Financial Time-Series Forecasting: Towards Synergizing Performance And Interpretability Within a Hybrid Machine Learning Approach
Shun Liu, Kexin Wu, Chufeng Jiang, Bin Huang, Danqing Ma
TL;DR
This study investigates Bitcoin price forecasting by integrating time-series preprocessing with both simple and complex models to balance interpretability and accuracy. It compares Linear Regression (OLS and Lasso), Decision Tree, and LSTM variants, using Holt-Winters as a baseline and emphasizing decomposition and autocorrelation analyses. The key finding is that Lasso regression delivers the best predictive performance while maintaining interpretability, whereas LSTM struggles to converge on this dataset.

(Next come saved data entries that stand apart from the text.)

/-- OR eAX, immv (R350, R357). -/
def execOrEaxImmv (iv : ImmV) (s : State) : Answer :=
  complete (aluToReg .orOp s.osz .eax (pure iv.val)) s

/-- OR r/m8, imm8, opcodes 80 and 82 (R350, R357). -/
def execOrRm8Imm8 (_x82 : Bool) (rm : Rm) (ib : Byte) (s : State) : Answer :=
  complete (aluToRm .orOp .w8 rm (pure (ib.setWidth 32))) s

/-- OR r/mv, immv (R350, R357). -/
def execOrRmvImmv (rm : Rm) (iv : ImmV) (s : State) : Answer :=
  complete (aluToRm .orOp s.osz rm (pure iv.val)) s

/-- OR r/mv, imm8 sign-extended (R350, R357). -/
def execOrRmvImm8 (rm : Rm) (ib : Byte) (s : State) : Answer :=
  complete (aluToRm .orOp s.osz rm (pure (truncW s.osz (sext8 ib)))) s

/-- ADC r/m8, r8 (R350, R352). -/
def execAdcRm8R8 (rm : Rm) (r : Reg) (s : State) : Answer :=
  complete (aluToRm .adcOp .w8 rm (readReg .w8 r)) s

/-- ADC r/mv, rv (R350, R352). -/
def execAdcRmvRv (rm : Rm) (r : Reg) (s : State) : Answer :=
  complete (aluToRm .adcOp s.osz rm (readReg s.osz r)) s

/-- ADC r8, r/m8 (R350, R352). -/
def execAdcR8Rm8 (r : Reg) (rm : Rm) (s : State) : Answer :=
  complete (aluToReg .adcOp .w8 r (readRm .w8 rm)) s

/-- ADC rv, r/mv (R350, R352). -/
def execAdcRvRmv (r : Reg) (rm : Rm) (s : State) : Answer :=
  complete (aluToReg .adcOp s.osz r (readRm s.osz rm)) s

/-- ADC AL, imm8 (R350, R352). -/
def execAdcAlImm8 (ib : Byte) (s : State) : Answer :=
  complete (aluToReg .adcOp .w8 .eax (pure (ib.setWidth 32))) s

/-- ADC eAX, immv (R350, R352). -/
def execAdcEaxImmv (iv : ImmV) (s : State) : Answer :=
  complete (aluToReg .adcOp s.osz .eax (pure iv.val)) s

/-- ADC r/m8, imm8, opcodes 80 and 82 (R350, R352). -/
def execAdcRm8Imm8 (_x82 : Bool) (rm : Rm) (ib : Byte) (s : State) : Answer :=
  complete (aluToRm .adcOp .w8 rm (pure (ib.setWidth 32))) s

/-- ADC r/mv, immv (R350, R352). -/
def execAdcRmvImmv (rm : Rm) (iv : ImmV) (s : State) : Answer :=
  complete (aluToRm .adcOp s.osz rm (pure iv.val)) s

/-- ADC r/mv, imm8 sign-extended (R350, R352). -/
def execAdcRmvImm8 (rm : Rm) (ib : Byte) (s : State) : Answer :=
  complete (aluToRm .adcOp s.osz rm (pure (truncW s.osz (sext8 ib)))) s

/-- SBB r/m8, r8 (R350, R353). -/
def execSbbRm8R8 (rm : Rm) (r : Reg) (s : State) : Answer :=
  complete (aluToRm .sbbOp .w8 rm (readReg .w8 r)) s

/-- SBB r/mv, rv (R350, R353). -/
def execSbbRmvRv (rm : Rm) (r : Reg) (s : State) : Answer :=
  complete (aluToRm .sbbOp s.osz rm (readReg s.osz r)) s

/-- SBB r8, r/m8 (R350, R353). -/
def execSbbR8Rm8 (r : Reg) (rm : Rm) (s : State) : Answer :=
  complete (aluToReg .sbbOp .w8 r (readRm .w8 rm)) s

/-- SBB rv, r/mv (R350, R353). -/
def execSbbRvRmv (r : Reg) (rm : Rm) (s : State) : Answer :=
  complete (aluToReg .sbbOp s.osz r (readRm s.osz rm)) s

/-- SBB AL, imm8 (R350, R353). -/
def execSbbAlImm8 (ib : Byte) (s : State) : Answer :=
  complete (aluToReg .sbbOp .w8 .eax (pure (ib.setWidth 32))) s

/-- SBB eAX, immv (R350, R353). -/
def execSbbEaxImmv (iv : ImmV) (s : State) : Answer :=
  complete (aluToReg .sbbOp s.osz .eax (pure iv.val)) s

/-- SBB r/m8, imm8, opcodes 80 and 82 (R350, R353). -/
def execSbbRm8Imm8 (_x82 : Bool) (rm : Rm) (ib : Byte) (s : State) : Answer :=
  complete (aluToRm .sbbOp .w8 rm (pure (ib.setWidth 32))) s

/-- SBB r/mv, immv (R350, R353). -/
def execSbbRmvImmv (rm : Rm) (iv : ImmV) (s : State) : Answer :=
  complete (aluToRm .sbbOp s.osz rm (pure iv.val)) s

/-- SBB r/mv, imm8 sign-extended (R350, R353). -/
def execSbbRmvImm8 (rm : Rm) (ib : Byte) (s : State) : Answer :=
  complete (aluToRm .sbbOp s.osz rm (pure (truncW s.osz (sext8 ib)))) s

/-- AND r/m8, r8 (R350, R356). -/
def execAndRm8R8 (rm : Rm) (r : Reg) (s : State) : Answer :=
  complete (aluToRm .andOp .w8 rm (readReg .w8 r)) s

/-- AND r/mv, rv (R350, R356). -/
def execAndRmvRv (rm : Rm) (r : Reg) (s : State) : Answer :=
  complete (aluToRm .andOp s.osz rm (readReg s.osz r)) s

/-- AND r8, r/m8 (R350, R356). -/
def execAndR8Rm8 (r : Reg) (rm : Rm) (s : State) : Answer :=
  complete (aluToReg .andOp .w8 r (readRm .w8 rm)) s

/-- AND rv, r/mv (R350, R356). -/
def execAndRvRmv (r : Reg) (rm : Rm) (s : State) : Answer :=
  complete (aluToReg .andOp s.osz r (readRm s.osz rm)) s

/-- AND AL, imm8 (R350, R356). -/
def execAndAlImm8 (ib : Byte) (s : State) : Answer :=
  complete (aluToReg .andOp .w8 .eax (pure (ib.setWidth 32))) s

/-- AND eAX, immv (R350, R356). -/
def execAndEaxImmv (iv : ImmV) (s : State) : Answer :=
  complete (aluToReg .andOp s.osz .eax (pure iv.val)) s

/-- AND r/m8, imm8, opcodes 80 and 82 (R350, R356). -/
def execAndRm8Imm8 (_x82 : Bool) (rm : Rm) (ib : Byte) (s : State) : Answer :=
  complete (aluToRm .andOp .w8 rm (pure (ib.setWidth 32))) s

/-- AND r/mv, immv (R350, R356). -/
def execAndRmvImmv (rm : Rm) (iv : ImmV) (s : State) : Answer :=
  complete (aluToRm .andOp s.osz rm (pure iv.val)) s

/-- AND r/mv, imm8 sign-extended (R350, R356). -/
def execAndRmvImm8 (rm : Rm) (ib : Byte) (s : State) : Answer :=
  complete (aluToRm .andOp s.osz rm (pure (truncW s.osz (sext8 ib)))) s

/-- SUB r/m8, r8 (R350, R354). -/
def execSubRm8R8 (rm : Rm) (r : Reg) (s : State) : Answer :=
  complete (aluToRm .subOp .w8 rm (readReg .w8 r)) s

/-- SUB r/mv, rv (R350, R354). -/
def execSubRmvRv (rm : Rm) (r : Reg) (s : State) : Answer :=
  complete (aluToRm .subOp s.osz rm (readReg s.osz r)) s

/-- SUB r8, r/m8 (R350, R354). -/
def execSubR8Rm8 (r : Reg) (rm : Rm) (s : State) : Answer :=
  complete (aluToReg .subOp .w8 r (readRm .w8 rm)) s

/-- SUB rv, r/mv (R350, R354). -/
def execSubRvRmv (r : Reg) (rm : Rm) (s : State) : Answer :=
  complete (aluToReg .subOp s.osz r (readRm s.osz rm)) s

/-- SUB AL, imm8 (R350, R354). -/
def execSubAlImm8 (ib : Byte) (s : State) : Answer :=
  complete (aluToReg .subOp .w8 .eax (pure (ib.setWidth 32))) s

/-- SUB eAX, immv (R350, R354). -/
def execSubEaxImmv (iv : ImmV) (s : State) : Answer :=
  complete (aluToReg .subOp s.osz .eax (pure iv.val)) s

/-- SUB r/m8, imm8, opcodes 80 and 82 (R350, R354). -/
def execSubRm8Imm8 (_x82 : Bool) (rm : Rm) (ib : Byte) (s : State) : Answer :=
  complete (aluToRm .subOp .w8 rm (pure (ib.setWidth 32))) s

/-- SUB r/mv, immv (R350, R354). -/
def execSubRmvImmv (rm : Rm) (iv : ImmV) (s : State) : Answer :=
  complete (aluToRm .subOp s.osz rm (pure iv.val)) s

/-- SUB r/mv, imm8 sign-extended (R350, R354). -/
def execSubRmvImm8 (rm : Rm) (ib : Byte) (s : State) : Answer :=
  complete (aluToRm .subOp s.osz rm (pure (truncW s.osz (sext8 ib)))) s

/-- XOR r/m8, r8 (R350, R358). -/
def execXorRm8R8 (rm : Rm) (r : Reg) (s : State) : Answer :=
  complete (aluToRm .xorOp .w8 rm (readReg .w8 r)) s

/-- XOR r/mv, rv (R350, R358). -/
def execXorRmvRv (rm : Rm) (r : Reg) (s : State) : Answer :=
  complete (aluToRm .xorOp s.osz rm (readReg s.osz r)) s

/-- XOR r8, r/m8 (R350, R358). -/
def execXorR8Rm8 (r : Reg) (rm : Rm) (s : State) : Answer :=
  complete (aluToReg .xorOp .w8 r (readRm .w8 rm)) s

/-- XOR rv, r/mv (R350, R358). -/
def execXorRvRmv (r : Reg) (rm : Rm) (s : State) : Answer :=
  complete (aluToReg .xorOp s.osz r (readRm s.osz rm)) s

/-- XOR AL, imm8 (R350, R358). -/
def execXorAlImm8 (ib : Byte) (s : State) : Answer :=
  complete (aluToReg .xorOp .w8 .eax (pure (ib.setWidth 32))) s

/-- XOR eAX, immv (R350, R358). -/
def execXorEaxImmv (iv : ImmV) (s : State) : Answer :=
  complete (aluToReg .xorOp s.osz .eax (pure iv.val)) s

/-- XOR r/m8, imm8, opcodes 80 and 82 (R350, R358). -/
def execXorRm8Imm8 (_x82 : Bool) (rm : Rm) (ib : Byte) (s : State) : Answer :=
  complete (aluToRm .xorOp .w8 rm (pure (ib.setWidth 32))) s

/-- XOR r/mv, immv (R350, R358). -/
def execXorRmvImmv (rm : Rm) (iv : ImmV) (s : State) : Answer :=
  complete (aluToRm .xorOp s.osz rm (pure iv.val)) s

/-- XOR r/mv, imm8 sign-extended (R350, R358). -/
def execXorRmvImm8 (rm : Rm) (ib : Byte) (s : State) : Answer :=
  complete (aluToRm .xorOp s.osz rm (pure (truncW s.osz (sext8 ib)))) s

/-- CMP r/m8, r8 (R350, R355). -/
def execCmpRm8R8 (rm : Rm) (r : Reg) (s : State) : Answer :=
  complete (aluToRm .cmpOp .w8 rm (readReg .w8 r)) s

/-- CMP r/mv, rv (R350, R355). -/
def execCmpRmvRv (rm : Rm) (r : Reg) (s : State) : Answer :=
  complete (aluToRm .cmpOp s.osz rm (readReg s.osz r)) s

/-- CMP r8, r/m8 (R350, R355). -/
def execCmpR8Rm8 (r : Reg) (rm : Rm) (s : State) : Answer :=
  complete (aluToReg .cmpOp .w8 r (readRm .w8 rm)) s

/-- CMP rv, r/mv (R350, R355). -/
def execCmpRvRmv (r : Reg) (rm : Rm) (s : State) : Answer :=
  complete (aluToReg .cmpOp s.osz r (readRm s.osz rm)) s

/-- CMP AL, imm8 (R350, R355). -/
def execCmpAlImm8 (ib : Byte) (s : State) : Answer :=
  complete (aluToReg .cmpOp .w8 .eax (pure (ib.setWidth 32))) s

/-- CMP eAX, immv (R350, R355). -/
def execCmpEaxImmv (iv : ImmV) (s : State) : Answer :=
  complete (aluToReg .cmpOp s.osz .eax (pure iv.val)) s

/-- CMP r/m8, imm8, opcodes 80 and 82 (R350, R355). -/
def execCmpRm8Imm8 (_x82 : Bool) (rm : Rm) (ib : Byte) (s : State) : Answer :=
  complete (aluToRm .cmpOp .w8 rm (pure (ib.setWidth 32))) s

/-- CMP r/mv, immv (R350, R355). -/
def execCmpRmvImmv (rm : Rm) (iv : ImmV) (s : State) : Answer :=
  complete (aluToRm .cmpOp s.osz rm (pure iv.val)) s

/-- CMP r/mv, imm8 sign-extended (R350, R355). -/
def execCmpRmvImm8 (rm : Rm) (ib : Byte) (s : State) : Answer :=
  complete (aluToRm .cmpOp s.osz rm (pure (truncW s.osz (sext8 ib)))) s

/-- TEST r/m8, r8 (R359). -/
def execTestRm8R8 (rm : Rm) (r : Reg) (s : State) : Answer :=
  complete (testWith .w8 (readRm .w8 rm) (readReg .w8 r)) s

/-- TEST r/mv, rv (R359). -/
def execTestRmvRv (rm : Rm) (r : Reg) (s : State) : Answer :=
  complete (testWith s.osz (readRm s.osz rm) (readReg s.osz r)) s

/-- TEST AL, imm8 (R359). -/
def execTestAlImm8 (ib : Byte) (s : State) : Answer :=
  complete (testWith .w8 (readReg .w8 .eax) (pure (ib.setWidth 32))) s

/-- TEST eAX, immv (R359). -/
def execTestEaxImmv (iv : ImmV) (s : State) : Answer :=
  complete (testWith s.osz (readReg s.osz .eax) (pure iv.val)) s

/-- TEST r/m8, imm8 (R359). -/
def execTestRm8Imm8 (rm : Rm) (ib : Byte) (s : State) : Answer :=
  complete (testWith .w8 (readRm .w8 rm) (pure (ib.setWidth 32))) s

/-- TEST r/mv, immv (R359). -/
def execTestRmvImmv (rm : Rm) (iv : ImmV) (s : State) : Answer :=
  complete (testWith s.osz (readRm s.osz rm) (pure iv.val)) s

/-- INC rv, opcode 40: EAX (R360). -/
def execIncEax (s : State) : Answer :=
  complete (incDecLoc .inc s.osz (.reg .eax)) s

/-- INC rv, opcode 41: ECX (R360). -/
def execIncEcx (s : State) : Answer :=
  complete (incDecLoc .inc s.osz (.reg .ecx)) s

/-- INC rv, opcode 42: EDX (R360). -/
def execIncEdx (s : State) : Answer :=
  complete (incDecLoc .inc s.osz (.reg .edx)) s

/-- INC rv, opcode 43: EBX (R360). -/
def execIncEbx (s : State) : Answer :=
  complete (incDecLoc .inc s.osz (.reg .ebx)) s

/-- INC rv, opcode 44: ESP (R360). -/
def execIncEsp (s : State) : Answer :=
  complete (incDecLoc .inc s.osz (.reg .esp)) s

/-- INC rv, opcode 45: EBP (R360). -/
def execIncEbp (s : State) : Answer :=
  complete (incDecLoc .inc s.osz (.reg .ebp)) s

/-- INC rv, opcode 46: ESI (R360). -/
def execIncEsi (s : State) : Answer :=
  complete (incDecLoc .inc s.osz (.reg .esi)) s

/-- INC rv, opcode 47: EDI (R360). -/
def execIncEdi (s : State) : Answer :=
  complete (incDecLoc .inc s.osz (.reg .edi)) s

/-- DEC rv, opcode 48: EAX (R361). -/
def execDecEax (s : State) : Answer :=
  complete (incDecLoc .dec s.osz (.reg .eax)) s

/-- DEC rv, opcode 49: ECX (R361). -/
def execDecEcx (s : State) : Answer :=
  complete (incDecLoc .dec s.osz (.reg .ecx)) s

/-- DEC rv, opcode 4A: EDX (R361). -/
def execDecEdx (s : State) : Answer :=
  complete (incDecLoc .dec s.osz (.reg .edx)) s

/-- DEC rv, opcode 4B: EBX (R361). -/
def execDecEbx (s : State) : Answer :=
  complete (incDecLoc .dec s.osz (.reg .ebx)) s

/-- DEC rv, opcode 4C: ESP (R361). -/
def execDecEsp (s : State) : Answer :=
  complete (incDecLoc .dec s.osz (.reg .esp)) s

/-- DEC rv, opcode 4D: EBP (R361). -/
def execDecEbp (s : State) : Answer :=
  complete (incDecLoc .dec s.osz (.reg .ebp)) s

/-- DEC rv, opcode 4E: ESI (R361). -/
def execDecEsi (s : State) : Answer :=
  complete (incDecLoc .dec s.osz (.reg .esi)) s

/-- DEC rv, opcode 4F: EDI (R361). -/
def execDecEdi (s : State) : Answer :=
  complete (incDecLoc .dec s.osz (.reg .edi)) s

/-- INC r/m8 (R360). -/
def execIncRm8 (rm : Rm) (s : State) : Answer :=
  complete (incDecRm .inc .w8 rm) s

/-- INC r/mv (R360). -/
def execIncRmv (rm : Rm) (s : State) : Answer :=
  complete (incDecRm .inc s.osz rm) s

/-- DEC r/m8 (R361). -/
def execDecRm8 (rm : Rm) (s : State) : Answer :=
  complete (incDecRm .dec .w8 rm) s

/-- DEC r/mv (R361). -/
def execDecRmv (rm : Rm) (s : State) : Answer :=
  complete (incDecRm .dec s.osz rm) s

/-- NEG r/m8 (R362). -/
def execNegRm8 (rm : Rm) (s : State) : Answer :=
  complete (negate .w8 rm) s

/-- NOT r/m8 (R363). -/
def execNotRm8 (rm : Rm) (s : State) : Answer :=
  complete (complement .w8 rm) s

/-- MUL r/m8 (R364). -/
def execMulRm8 (rm : Rm) (s : State) : Answer :=
  complete (mulUnsigned .w8 rm) s

/-- IMUL r/m8 (R365). -/
def execImulRm8 (rm : Rm) (s : State) : Answer :=
  complete (mulSigned .w8 rm) s

/-- DIV r/m8 (R367). -/
def execDivRm8 (rm : Rm) (s : State) : Answer :=
  complete (divUnsigned .w8 rm) s

/-- IDIV r/m8 (R368). -/
def execIdivRm8 (rm : Rm) (s : State) : Answer :=
  complete (divSigned .w8 rm) s

/-- NEG r/mv (R362). -/
def execNegRmv (rm : Rm) (s : State) : Answer :=
  complete (negate s.osz rm) s

/-- NOT r/mv (R363). -/
def execNotRmv (rm : Rm) (s : State) : Answer :=
  complete (complement s.osz rm) s

/-- MUL r/mv (R364). -/
def execMulRmv (rm : Rm) (s : State) : Answer :=
  complete (mulUnsigned s.osz rm) s

/-- IMUL r/mv (R365). -/
def execImulRmv (rm : Rm) (s : State) : Answer :=
  complete (mulSigned s.osz rm) s

/-- DIV r/mv (R367). -/
def execDivRmv (rm : Rm) (s : State) : Answer :=
  complete (divUnsigned s.osz rm) s

/-- IDIV r/mv (R368). -/
def execIdivRmv (rm : Rm) (s : State) : Answer :=
  complete (divSigned s.osz rm) s

/-- IMUL rv, r/mv (R366). -/
def execImulRvRmv (r : Reg) (rm : Rm) (s : State) : Answer :=
  complete (mulInto s.osz r (readReg s.osz r) (readRm s.osz rm)) s

/-- IMUL rv, r/mv, immv (R366). -/
def execImulRvRmvImmv (r : Reg) (rm : Rm) (iv : ImmV) (s : State) : Answer :=
  complete (mulInto s.osz r (readRm s.osz rm) (pure iv.val)) s

/-- IMUL rv, r/mv, imm8 sign-extended (R366). -/
def execImulRvRmvImm8 (r : Reg) (rm : Rm) (ib : Byte) (s : State) : Answer :=
  complete (mulInto s.osz r (readRm s.osz rm) (pure (truncW s.osz (sext8 ib)))) s

/-- DAA (R369). -/
def execDaa (s : State) : Answer :=
  complete (decimalAdjust false) s

/-- DAS (R370). -/
def execDas (s : State) : Answer :=
  complete (decimalAdjust true) s

/-- AAA (R371). -/
def execAaa (s : State) : Answer :=
  complete (asciiAdjust false) s

/-- AAS (R372). -/
def execAas (s : State) : Answer :=
  complete (asciiAdjust true) s

/-- AAM imm8 (R373). -/
def execAam (ib : Byte) (s : State) : Answer :=
  complete (asciiMul ib) s

/-- AAD imm8 (R374). -/
def execAad (ib : Byte) (s : State) : Answer :=
  complete (asciiDiv ib) s

/-- CMPXCHG r/m8, r8 (R375). -/
def execCmpxchgRm8R8 (rm : Rm) (r : Reg) (s : State) : Answer :=
  complete (compareExchange .w8 rm r) s

/-- XADD r/m8, r8 (R376). -/
def execXaddRm8R8 (rm : Rm) (r : Reg) (s : State) : Answer :=
  complete (exchangeAdd .w8 rm r) s
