/-- VERR, VERW, LAR, LSL and ARPL in protected mode: ZF says whether the selector names a segment that may be read,
written or described at this level, and LAR and LSL then write its rights or its limit; a null selector and one outside
its table clear ZF; ARPL raises the RPL of its operand. In real-address mode these, and SLDT, STR, LLDT and LTR, raise
#UD in every form (R600, R610 to R616, R625, R626). It rests on the spec's own decision D47 (92_eei_decisions.md). How a
write after a read of the same place translates is log entry 18. -/
def Obligations.DescriptorQueriesComplete : Prop :=
  ∀ (s s1 s2 : State) (rm : Rm) (l : Loc) (r : Reg) (v : W32),
    let w := s.osz
    let sel : W16 := v.setWidth 16
    let rpl : BitVec 2 := v.extractLsb' 0 2
    let withZf (b : Bool) (u : State) : State :=
      { u with cc := s.cc.setImage ((s.cc.image &&& 0x895#32) ||| atBit b 6), pc := s.nextpc }
    let all : List Instr := [.verrRm16 rm, .verwRm16 rm, .larRvRm16 r rm, .lslRvRm16 r rm]
    (s.pe = false → ∀ i, i ∈ [.arplRm16R16 rm r, .sldtRm16 rm, .strRm16 rm, .lldtRm16 rm, .ltrRm16 rm] ++ all →
        exec i s = .next (takeException .ud s))
      ∧ (s.pe = true → s.locOf rm = some l → readLoc .w16 l s = .ok v s1 →
        s.afterReads s1
          ∧ (sel &&& 0xFFFC#16 = 0#16 → ∀ i, i ∈ all → exec i s = .next (withZf false s1))
          ∧ (sel &&& 0xFFFC#16 ≠ 0#16 → descRead sel s1 = .ok none s2 →
              ∀ i, i ∈ all → exec i s = .next (withZf false s2))
          ∧ ∀ d, sel &&& 0xFFFC#16 ≠ 0#16 → descRead sel s1 = .ok (some d) s2 →
            let dpl : BitVec 2 := d.e2.extractLsb' 13 2
            let seen := !dpl.ult s.cpl && !dpl.ult rpl
            let segment := d.e2.getLsbD 12
            let code := d.e2.getLsbD 11
            let mid := d.e2.getLsbD 10
            let low := d.e2.getLsbD 9
            let ty := (d.e2.extractLsb' 8 4).toNat
            let verr := segment && (bif code then low && (mid || seen) else seen)
            let verw := segment && !code && low && seen
            let lar := (segment && code && mid) || (seen && (segment || [1, 2, 3, 4, 5, 9, 11, 12].contains ty))
            let lsl := (segment && code && mid) || (seen && (segment || [1, 2, 3, 9, 11].contains ty))
            let rights := d.e2 &&& (bif w == .w32 then 0x00F0FF00#32 else 0xFF00#32)
            s.afterReads s2
              ∧ exec (.verrRm16 rm) s = .next (withZf verr s2)
              ∧ exec (.verwRm16 rm) s = .next (withZf verw s2)
              ∧ exec (.larRvRm16 r rm) s
                  = .next (withZf lar { s2 with regs := bif lar then s.regs.write w r rights else s.regs })
              ∧ exec (.lslRvRm16 r rm) s
                  = .next (withZf lsl { s2 with
                      regs := bif lsl then s.regs.write w r (descLimit d.e1 d.e2) else s.regs }))
      ∧ (s.pe = true → s.locOf rm = some l → ∀ h, readLocW .w16 l s = .ok h s1 → h.val = v →
        let g := s.regs.read .w16 r
        let x := (v &&& 0xFFFC#32) ||| (g &&& 3#32)
        s.afterReads s1
          ∧ (rpl.ult (g.extractLsb' 0 2) = true → writeBack .w16 l h x s1 = .ok () s2 →
            exec (.arplRm16R16 rm r) s = .next (withZf true s2) ∧ l.storedBack .w16 x h s1 s2)
          ∧ (rpl.ult (g.extractLsb' 0 2) = false →
            exec (.arplRm16R16 rm r) s = .next (withZf false s1)))

/-- Each prefix sets its part of the decode state and nothing else; the operand and the address size that follow are the
code segment's default, toggled by their prefix, and they with CR0.PE are what decoding depends on. Each encoding the core
does not admit raises #UD and does nothing else, whatever the level: the opcodes and group cells not admitted, a register
where memory is required or memory where a register is, a segment or control register number that names none, and every
form whose reading ended at its ModRM byte for such a reason (R72, R222 to R227, R241, R262, R561, R562, R620 to R622). It
rests on the spec's own decisions D15, D20, D28, D38, D47 (92_eei_decisions.md). That a prefix is an item of its own is the
model's choice (log entry 11), and where the reading of an encoding that raises #UD ends is log entry 13. -/
def Obligations.PrefixesAndUnadmittedOpcodes : Prop :=
  ∀ (s : State) (i : Instr) (rm : Rm) (r : Reg) (n : BitVec 3),
    let set (d : DecodeState) : Host.Outcome State Fault Refusal := .next { s with dec := d }
    let wide := s.segs.cs.rights.getLsbD 22
    exec .pfxEs s = set { s.dec with segOvr := some .es } ∧ exec .pfxCs s = set { s.dec with segOvr := some .cs }
      ∧ exec .pfxSs s = set { s.dec with segOvr := some .ss } ∧ exec .pfxDs s = set { s.dec with segOvr := some .ds }
      ∧ exec .pfxFs s = set { s.dec with segOvr := some .fs } ∧ exec .pfxGs s = set { s.dec with segOvr := some .gs }
      ∧ exec .pfxOpsize s = set { s.dec with opsizeOvr := true }
      ∧ exec .pfxAddrsize s = set { s.dec with addrsizeOvr := true }
      ∧ exec .pfxRepne s = set { s.dec with rep := some .repne } ∧ exec .pfxRep s = set { s.dec with rep := some .repe }
      ∧ exec .pfxLock s = set { s.dec with lock := true }
      ∧ s.osz = (bif wide != s.dec.opsizeOvr then .w32 else .w16)
      ∧ s.asz = (bif wide != s.dec.addrsizeOvr then .w32 else .w16)
      ∧ s.mode = { osz32 := wide != s.dec.opsizeOvr, asz32 := wide != s.dec.addrsizeOvr, pe := s.cr0.getLsbD 0 }
      ∧ (i ∈ notAdmitted → exec i s = .next (takeException .ud s))
      ∧ ((∃ q, rm = .reg q) ∨ (∃ a b, rm = .cut a b) →
        i ∈ [.leaRvM r rm, .boundRvM r rm, .lesRvM r rm, .ldsRvM r rm, .lssRvM r rm, .lfsRvM r rm, .lgsRvM r rm,
             .jmpM rm, .callM rm, .sgdtM rm, .sidtM rm, .lgdtM rm, .lidtM rm, .invlpgM rm] →
        exec i s = .next (takeException .ud s))
      ∧ ((∀ q, rm ≠ .reg q) ∨ n ∈ [1#3, 5#3, 6#3, 7#3] → i ∈ [.movR32Cr rm n, .movCrR32 n rm] →
        exec i s = .next (takeException .ud s))
      ∧ ((∀ q, rm ≠ .reg q) → exec (.movDrR32 n rm) s = .next (takeException .ud s))
      ∧ ((∃ a b, rm = .cut a b) → i ∈ [.movRm16Sreg rm n, .movSregRm16 n rm] →
        exec i s = .next (takeException .ud s))
end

The work offers a practical framework for interpretable forecasting in volatile crypto markets and suggests extending the approach to other assets and real-time data scenarios.
Abstract
In the realm of cryptocurrency, the prediction of Bitcoin prices has garnered substantial attention due to its potential impact on financial markets and investment strategies. This paper propose a comparative study on hybrid machine learning algorithms and leverage on enhancing model interpretability. Specifically, linear regression(OLS, LASSO), long-short term memory(LSTM), decision tree regressors are introduced. Through the grounded experiments, we observe linear regressor achieves the best performance among candidate models. For the interpretability, we carry out a systematic overview on the preprocessing techniques of time-series statistics, including decomposition, auto-correlational function, exponential triple forecasting, which aim to excavate latent relations and complex patterns appeared in the financial time-series forecasting. We believe this work may derive more attention and inspire more researches in the realm of time-series analysis and its realistic applications.